While waiting for the officer’s supervisor, Khan says he talked to the officer about the officer’s problems.
The officer opened up to him, telling Khan about how a family member had died, and that his son had just told the officer that he was gay. Khan and the officer shared their problems, and the officer empathized with him, he says.
The officer talked to his supervisor, and they let Khan go, but took his passport into custody. Khan says although he was thankful he didn’t have to go to jail, his passport is his only form of identification. He has a driver’s license from Kuwait, but he says no one can understand the Arabic in which it’s written.
Because Khan has no form of identification, he is unable to apply for a driver’s license, and is not allowed to have a job, on- or off-campus, in order to earn money to buy a car. He has no other choice than to completely rely on friends to take him where he needs to go.
Because he missed the 40-day deadline, he also now has to go see a deportation officer in Cedar Rapids or Omaha on the first Tuesday of every month in addition to reporting to the Des Moines USCIS office every 30 to 40 days.
Khan’s hearing is scheduled for early August 2004. Until then, he must stay in the United States and continue reporting to the USCIS offices required.
Kuwait requires Khan to return every six months to keep his residence visa there.
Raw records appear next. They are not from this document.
/-- The channels whose outputs a complete task owes in its slot: those that the mode needs and whose inputs exist at the release (R62). `v`
is the device as the task sees it. -/
def Dev.owes (d v : Dev) (row : TaskRow) : List Nat :=
  let whole (b : Bool) : List Nat := if b then [0] else []
  match row.role with
  | .excursion => whole (v.judgesDriveOff && (v.output 0x10 0).isSome)
  | .arrestAllocation => whole v.alloc.detected.isSome
  | .arrestBuild => whole (v.alloc.detected.isSome && v.sendsFrames)
  | .biquads => (List.range 96).filter fun c => v.bqDue v.sched.st c && (match v.image.loop.bq[c]? with
    | some b => (d.bq c).last.isSome || (d.fetch v .biquads 81 .none 0 b.angle b.bind).1.isSome
    | none => false)
  | .analogue => whole (v.flag Reg.SYS_MODE.STARTED)
  | .heartbeat => whole v.beats
  | .fusion => whole (!v.fus.hist.isEmpty || d.entry.fresh.any fun e => e.2.sealedAt < v.sched.st)
  | .pid => (List.range 16).filter fun c => v.pidSlot c row && (if c < 3 then (v.output 0x10 0).isSome else match v.image.loop.pid[c]? with
    | some im => (im.meas.any fun b => (d.fetch v .pid 80 .none 0 im.angle b).1.isSome) && (im.rm.isSome || im.ref.all fun b =>
        (d.fetch v .pid 80 .none 1 im.angle b).1.isSome)
    | none => false)
  | .fallback => whole (v.allocates && v.hasDemand)
  | .select => whole (v.allocates && (d.selection (d.qpRelease.bind fun o => o.pkt) (v.output 0x21 1)).isSome)
  | .commandBuild => whole v.sendsFrames
  | .jointBuild => whole v.sendsJoints
  | .mirror => whole (v.get Reg.RED_STATUS.ROLE = 3)
  | .margins => whole (match (d.solverKind 1).bind fun t => (d.slot t).out with
    | some r => r.pkt.isSome
    | none => false)
  | .scan => whole (v.paramB P.CHK.BG_ENABLE)
  | .customer => [0]
  | .qp | .plan => []

/-- Seal one output of a customer's task (R121, R124) from its inputs, numbered from 0 and verified before use (R123), and hand it on; where
the datapaths disagree nothing is sealed, and the output's substitute applies (R125, R126). -/
def Dev.customerOut (d v : Dev) (row : TaskRow) (o : CustomerOut) : Dev :=
  let base := periodStart v.sched.st row.period
  let op := (row.ops.find? fun x => x.kind == o.kind && x.index == o.index).map fun x => (x.id, base + x.retireBy)
  let id := (op.map fun x => x.1).getD 0
  let (ins, d) := d.takeInputs v .customer row.resource o.fault (((List.range o.ins.length).zip o.ins).map fun e => (e.1, e.2.1, e.2.2))
  match o.fault with
  | .datapath _ d0 d1 =>
    let (q, _) := d.seal row.resource o.kind id 0 0 o.tov o.payload
    (d.chainBreak 1 row.resource (d.taskNumber .customer) q d0 d1).substituteFor row.subst fun k i => k == o.kind && i == o.index
  | _ =>
    let d : Dev := match op with
      | some x => d.opStart x.1 x.2
      | none => d
    let (p, d) := d.transform row.resource o.kind id 0 o.tov (ins.filterMap fun p => p) o.payload
    d.putOutput o.kind o.index p

/-- What a customer's task did in its slot (R121, R436). -/
def Dev.customerDone (d v : Dev) (task : Nat) (row : TaskRow) (e : CustomerEnd) : Dev :=
  let d : Dev := { d with sched := { d.sched with task := some task } }
  let d : Dev := e.outs.foldl (fun d o => d.customerOut v row o) d
  let d : Dev := { d with sched := { d.sched with task := none } }
  e.recs.foldl (fun d r => d.record r.1 r.2 none) d

/-- A customer's task lacks a free operation id for its outputs (R74). -/
def Dev.customerWaits (d : Dev) (row : TaskRow) : Bool :=
  row.role == .customer && (row.ops.map fun o => o.chan).any fun c => d.mustWait row c

/-- The ns of its slot that an anytime task or a customer's task has used at its fence, where it ran (R85). -/
def Dev.usedAtFence (d : Dev) (task : Nat) (row : TaskRow) (s : Shot) (done : Option CustomerEnd) : Option Nat :=
  if row.anytime then ((d.solverOf task).bind fun k => (d.slot k).run).map fun r => match r.latest with
    | some c => if c.converged then c.at_ - s.rel else row.slot
    | none => row.slot
  else if row.role == .customer then done.map fun e => e.used
  else none

/-- A task reaches its fence (R68 to R71, R80): what it owes and has not sealed is discarded, its ids retire, and its substitute applies; an
armed injection makes it one hit of kind 4, and a wait for an operation id one of kind 1 (R74). `inFact` tells that the fence falls inside a
factorisation, `waited` that a customer's task waits for an operation id, `done` what a customer's task that finished has done. -/
def Dev.taskFence (d : Dev) (task : Nat) (row : TaskRow) (s : Shot) (inFact waited : Bool) (done : Option CustomerEnd) : Dev :=
  let v := d.view s
  let forced := d.armed task
  let waited := waited || s.waited || d.customerWaits row
  let done := if forced || d.customerWaits row then none else done
  let d : Dev := match d.usedAtFence task row s done with
    | some n => d.observe task row n
    | none => d
  let d : Dev := match row.role, done with
    | .customer, some e => d.customerDone v task row e
    | _, _ => d
  let d : Dev := if row.anytime then (match d.solverOf task with
      | some k => d.solverFence v k inFact
      | none => d) else d
  let owed := if row.anytime || done.isSome then [] else (d.owes v row).filter fun c => row.serves c && !s.done.contains c
  let d : Dev := { d with shots := d.shots.filter fun e => !(e.1 == task && e.2.rel == s.rel) }
  let ids := (row.ops.filter fun o => owed.contains o.chan).map fun o => o.id
  let d : Dev := d.opRetire (row.retires ++ ids)
  let d : Dev := if forced then d.substitute row ((row.ops.map fun o => o.chan) ++ List.range 96)
    else if owed.isEmpty then d else (d.substitute row owed).observe task row row.slot
  let d : Dev :=
    if forced then (d.setB Reg.SCHED_XINJ.GO false).fenceHit task 4 row.resource d.ts32
    else if row.anytime && inFact then d.fenceHit task 2 row.resource d.ts32
    else if row.anytime && s.waited then d.fenceHit task 1 row.resource d.ts32
    else if owed.isEmpty then d
    else d.fenceHit task (bit waited) row.resource d.ts32
  ((d.oldTaskDone task).finishCut).resample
If he does not, he will not be allowed in Kuwait, and it could take years for him to get a new residence visa.
“If I do not return to Kuwait before February [2004], my residence visa is canceled,” he says. “I won’t be able to go home — that’s where my family lives … I’m a citizen of Pakistan, but what will I do there? My family has moved.”
Khan says credits from Iowa State are unlikely to be honored in Pakistan, and he would have to go to school for another four years in Pakistan to get a degree and find a decent job.
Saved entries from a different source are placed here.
-- ==== Sys2Proof/Machine/Host.lean ====
section
/-! DEFINITION. The host ports beside register writes: register reads, BAR2, the SPI port, and the links (R8, R11, R499 to R503, R510, R511). -/
namespace Sys2Proof.Machine
open Sys2Proof

/-! ## What a register reads as -/

/-- The word with a field replaced. -/
def Dev.shown (d : Dev) (x : Field) (v : Nat) : Word := setBits (d.word x.addr) x.lo x.width v

/-- Days since the last complete scrub pass (R462): of DT while it is valid, of operating hours otherwise. -/
def Dev.scrubDays (d : Dev) : Nat :=
  let byHours := (d.oph - d.nand.passOph) / 86400000
  min 65535 (match d.flag Reg.TIME_STATUS.DT_VALID, d.nand.passDt with
    | true, some p => ((d.dtSec - p) / 86400).toNat
    | _, _ => byHours)

/-- PARAM_INFO of the selected index (R117). -/
def Dev.paramInfo (d : Dev) : Word :=
  let i := d.get Reg.PARAM_INDEX.INDEX
  match d.paramRow i with
  | none => 0
  | some r =>
    let source :=
      if isSafeParam i then bit d.params.factory.isSome
      else if (lookup d.params.runtime i).isSome then 3
      else if (lookup d.params.overlay i).isSome then 2
      else bit d.params.factory.isSome
    BitVec.ofNat 32 (r.type.code + 16 * bit r.expert + 32 * bit (isSafeParam i) + 64
      + 128 * bit (d.params.waiting.any fun e => e.2.1 == i) + 256 * source)

/-- The value in force of the selected index (R117); 0 where there is none. -/
def Dev.paramShown (d : Dev) : Quad :=
  let i := d.get Reg.PARAM_INDEX.INDEX
  if (d.paramRow i).isSome then BitVec.ofNat 64 (d.param i) else 0

/-- The registers whose value is that of the moment of the read. -/
def Dev.liveWord (d : Dev) (a : Nat) : Option Word :=
  let ms := d.sched.st / 1000000
  let st : Quad := BitVec.ofNat 64 d.sched.st
  if a = 0xC || a = 0x9000C then some (st.extractLsb' 32 32)
  else if a = 0x90008 then some (st.extractLsb' 0 32)
  else if a = 0x90010 then some (BitVec.ofNat 32 (d.dtNs + 1073741824 * (d.dtQ % 4).toNat))
  else if a = 0x90014 then some (BitVec.ofInt 32 d.dtSec)
  else if a = 0x90018 then some (BitVec.ofNat 32 (d.dtSec / 4294967296 % 65536).toNat)
  else if a = 0x1C then
    some (d.shown Reg.SYS_EXPERT.IDLE_LEFT
      (if d.flag Reg.SYS_EXPERT.UNLOCKED then (1800000000000 - (d.sched.st - d.host.expertAt)) / 1000000000 else 0))
  else if a = 0x20020 then
    some (BitVec.ofNat 32 (maskOf ([0, 1, 2, 3].filter d.vecPending) + 16 * bit (d.pinAsserted 0) + 32 * bit (d.pinAsserted 1)))
  else if a = 0x30004 then some (BitVec.ofNat 32 (ms % 65536 + 65536 * (ms % 10) + 1048576 * (ms / 10 % 10)))
  else if a = 0xD0014 then some d.cwData
  else if a = 0x12000C then some (BitVec.ofNat 32 d.oph)
  else if a = 0x120010 then some (BitVec.ofNat 32 (d.oph / 4294967296))
  else if a = 0x120024 then
    if d.flag Reg.REC_STATUS.FROZEN then some (d.shown Reg.REC_FREEZE_STAT.ELAPSED d.frozenFor) else none
  else if a = 0x13001C then some (d.shown Reg.NAND_SCRUB.AGE d.scrubDays)
  else if a = 0x170004 then some (d.paramShown.extractLsb' 0 32)
  else if a = 0x170008 then some (d.paramShown.extractLsb' 32 32)
  else if a = 0x17000C then some d.paramInfo
  else none

/-- What a read of BAR0 returns at an address (R9, R11, R504): write-only fields, reserved bits and addresses without a
register read 0. -/
def Dev.hostWord (d : Dev) (a : Nat) : Word :=
  if !d.serves a then 0
  else match regRow a with
    | none => 0
    | some r =>
      let w := (d.liveWord a).getD (d.word a)
      r.fields.foldl (fun w f => if f.access == .wo then setBits w f.lo f.width 0 else w) w &&& r.known

/-- The registers that a read of a low word latches (R8, R211, R243). -/
def latchedBy (a : Nat) : List Nat :=
  if a = 0x90010 then [0x90014, 0x90018]
  else if a = 0xA0020 then [0xA0024, 0xA0028, 0xA002C, 0xA0030, 0xA0034, 0xA0038, 0xA003C]
  else if [0x4, 0x90008, 0x90014, 0xA0024, 0xA002C, 0xA0040, 0xA0048, 0x12000C, 0x170004].contains a then [a + 4]
  else if (arrayAt a 0x151000 16 4).isSome then [a + 4]
  else []

/-- A host read of a word of BAR0: a latched word is returned once; a low word latches its high word; fields of code RC clear (R8, R11). -/
def Dev.hostRead (d : Dev) (a : Nat) : Dev :=
  match lookup d.host.latched a with
  | some w => { d with host := { d.host with readOut := w, latched := d.host.latched.filter (fun e => e.1 != a) } }
  | none =>
    let w := d.hostWord a
    let l := latchedBy a
    let keep := d.host.latched.filter (fun e => !l.contains e.1)
    let d : Dev := { d with host := { d.host with readOut := w, latched := l.map (fun b => (b, d.hostWord b)) ++ keep } }
    if !d.serves a then d
    else if a = 0xD0014 then d.cwAdvance
    else match regRow a with
      | none => d
      | some r => r.fields.foldl (fun d f => if f.access == .rc then d.set ⟨a, f.lo, f.width⟩ 0 else d) d

/-- R8: host software reads the low word of a 64-bit value. -/
def execLatchedLowWordRead (t addr : Nat) (s : State) : Host.Outcome State Fault Refusal :=
  s.run fun d => (d.advance t).whenHost fun d => d.hostRead addr

/-- R11: host software reads a register with fields that a read clears. -/
def execReadClearRegisterRead (t addr : Nat) (s : State) : Host.Outcome State Fault Refusal :=
  s.run fun d => (d.advance t).whenHost fun d => d.hostRead addr

/-! ## BAR2 (R501) -/

/-- A region of BAR2. -/
inductive Region where
  | none | staging | acceptance | params | readOnly
deriving DecidableEq, Repr

/-- The region of an offset (R501). -/
def bar2Region (a : Nat) : Region :=
  if 0x03000000 ≤ a && a < 0x03900000 then .staging
  else if 0x03900000 ≤ a && a < 0x03900080 then .acceptance
  else if 0x03A00000 ≤ a && a < 0x03A0C300 then .params
  else if 0x03B00000 ≤ a && a < 0x03B40000 || 0x03C00000 ≤ a && a < 0x03E00000 || 0x03E00000 ≤ a && a < 0x03EC0000
    || 0x03F00000 ≤ a && a < 0x04000000 then .readOnly
  else .none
While Khan is waiting for his hearing in over a year, his dad sent him some emergency money on which to to live, but Khan says he doesn’t know how long the money will last. He says he can’t expect his dad to support him forever.
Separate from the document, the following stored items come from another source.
/-- Shutdown, lamp check, ladder and test port run (R482, R486, R491, R492, R493, R494, R495). -/
def Obligations.ShutdownCommandsComplete : Prop :=
  (∀ (s : State) (t : Nat) (d : Dev) w port sofs (n : Dev), d = s.dev.advance t → d.coreUp = true → w = 0x800000A5 →
      n = d.noteSofs sofs → (n.mode = 1 ∨ n.mode = 7) → n.clk.shutdown = none → exec (.shutdownRequest t w port sofs) s =
      .next (after s (n.shutDown 0))) ∧
  (∀ (s : State) (t : Nat) (d : Dev) sofs (n : Dev), d = s.dev.advance t → d.coreUp = true → n = d.noteSofs sofs →
      n.clk.phase ≠ .enteringDormant → n.mode ≠ 0 → n.clk.shutdown = none → exec (.shutdownPin t sofs) s =
      .next (after s (n.shutDown 1))) ∧
  (∀ (s : State) (t : Nat) (d : Dev) sofs (n : Dev), d = s.dev.advance t → d.coreUp = true → n = d.noteSofs sofs →
      n.clk.phase = .enteringDormant → exec (.shutdownPin t sofs) s =
      .next (after s (({ n.holdPower with clk := { n.holdPower.clk with dormantAbandon := true } } : Dev)))) ∧
  (∀ (s : State) (t : Nat) (d : Dev) x inp e, d = s.dev.advance t → d.coreUp = true → d.clk.shutdown = some e →
      exec (.lampCheckComplete t x inp) s = .next (after s (d.lampDone x inp))) ∧
  (∀ (s : State) (t : Nat) (d : Dev) port (n : Dev), d = s.dev.advance t → d.coreUp = true →
      n = d.set Reg.SYS_RECOVER.RUNG 1 → n.bist.level = 0 → n.mode ≠ 0 → exec (.recoverRung1 t port) s =
      .next (after s ((n.setB Reg.SYS_RECOVER.REFUSED false).setLevel 1))) ∧
  (∀ (s : State) (t : Nat) (d : Dev) block port (n : Dev) (m : Dev), d = s.dev.advance t → d.coreUp = true →
      n = (d.set Reg.SYS_RECOVER.BLOCK (block % 256)).set Reg.SYS_RECOVER.RUNG 2 → n.bist.level ≤ 1 → n.mode ≠ 0 →
      m = n.setB Reg.SYS_RECOVER.REFUSED false → m.blockResettable (block % 256) = true → m.clk.shutdown = none →
      exec (.recoverBlockReset t block port) s =
      .next (after s (({ m with bist := { m.bist with blockReset := some (block % 256) } } : Dev).setLevel 2))) ∧
  (∀ (s : State) (t : Nat) (d : Dev) key port inp (n : Dev) (m : Dev), d = s.dev.advance t → d.coreUp = true → key = 0x5A →
      n = d.set Reg.SYS_RECOVER.RUNG 3 → n.bist.level ≤ 3 → n.mode ≠ 0 → m = n.setB Reg.SYS_RECOVER.REFUSED false →
      m.clk.shutdown = none → exec (.recoverDeviceReset t key port inp) s =
      .next (after s ((m.levelAtRestart 3).start 3 0 true inp))) ∧
  (∀ (s : State) (t : Nat) (d : Dev) key count port (n : Dev) (m : Dev) (dk : Dev), d = s.dev.advance t → d.coreUp = true →
      key = 0x5A → n = d.set Reg.SYS_RECOVER.RUNG 4 → n.bist.level ≤ 4 → n.mode ≠ 0 → m = n.setB Reg.SYS_RECOVER.REFUSED false →
      m.clk.shutdown = none → m.clk.cycleReq = false →
      dk = ((((m.levelAtRestart 4).set Reg.SYS_RECOVER.LEVEL 4).holdPower.endFreeze 0).drain count []).closeBatch →
      exec (.recoverPowerCycle t key count port) s =
      .next (after s
        (({ dk.stopSchedule with clk := { dk.clk with phase := .cycling, cycleReq := true, cycleAt := dk.sched.st } } : Dev)))) ∧
  (∀ (s : State) (t : Nat) (d : Dev) inp (n : Dev), d = s.dev.advance t → d.coreUp = true → d.clk.phase = .cycling →
      n = d.start 3 0 true inp → d.clk.cycleAt + d.paramNs P.SYS.CYCLE_WAIT ≤ d.sched.st → exec (.cycleWaitExpiry t inp) s =
      .next (after s (({ n with bist := { n.bist with cycleFail := true } } : Dev)))) ∧
  (∀ (s : State) (t : Nat) (d : Dev), d = s.dev.advance t → d.coreUp = true → d.bist.level ≠ 0 → exec (.recoverAck t) s =
      .next (after s ((({ d with bist := { d.bist with level := 0 } } : Dev).set Reg.SYS_RECOVER.LEVEL 0).raise 18 [0x18]))) ∧
  (∀ (s : State) (t : Nat) (d : Dev) port (n : Dev), d = s.dev.advance t → d.coreUp = true →
      d.flag Reg.SYS_EXPERT.UNLOCKED = true → d.opened.mode = 7 →
      n = (((d.opened.clearSecrets.setB Reg.BIST_XSCAN.SCAN_EN true).setB Reg.BIST_STATUS.SCAN_OPEN true).setB
        Reg.CLK_CTRL.FULL_NEXT true) → exec (.scanEnable t port) s =
      .next (after s
        (({ n with safe := { n.safe with scanOpen := true }, out := { n.out with can := n.out.can.map (fun c => { c with bufs := [] }) } }
        : Dev).openPairs)))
“[The USCIS takes] everything away from you, and still they expect you to comply and do everything they want you to do perfectly,” he says. “My family was speechless. At first they thought I was joking when I told them what happened, they couldn’t believe it. It took them awhile to finally take it seriously.”
Khan’s mother says she misses her son.
“We are very worried. We are very upset we can’t see [him],” she says. “He’s only doing his studies. It’s very bad for him.”
Khan says while he is waiting, he is relying on ISU Student Legal Services to help him.
“Student Legal Services attorneys are not too experienced in this, because these are all new laws, but they’re doing their best and researching my problem,” he says.
“It’s a mess”
Khan says if he knew this was going to happen to him, he wouldn’t have come to the United States in the first place.
“It’s a mess. I never would’ve come here if I knew I would be treated like this,” he says. “I’m learning more legal things than [things in my major].”
Khan says he has two pieces of advice for other international students from the 25 countries on the list:
“Number one, smile no matter what happens. If the guy tells you to kiss his hand, kiss it. You’d better act nice to him. He has the power to deport you. Two, first priority should be the USCIS, then education.”
Trying to prevent a terrorist attack is understandable, but making everyone, even people who were in the country long before Sept. 11, jump through hoops, may not completely work.
“How would registration make them not attack?” he asks. “The only way you know someone is a terrorist is by knowing them … even if you’re not a criminal you’re treated like one. What if you were treated like this elsewhere?”
Khan says one solution that would help international students and the USCIS alike would be for the USCIS to make visits to campus.
If the USCIS was on campus, students would not have a reason to not report, and the USCIS would be able to have better access to international students, he says.
Khan crosses his legs, revealing that the sole on his left brown leather shoe is falling off. He presses the sole back onto the shoe, but the sole falls away again.
“Nobody ever said ‘Welcome to America,'” he says, gripping his coffee mug.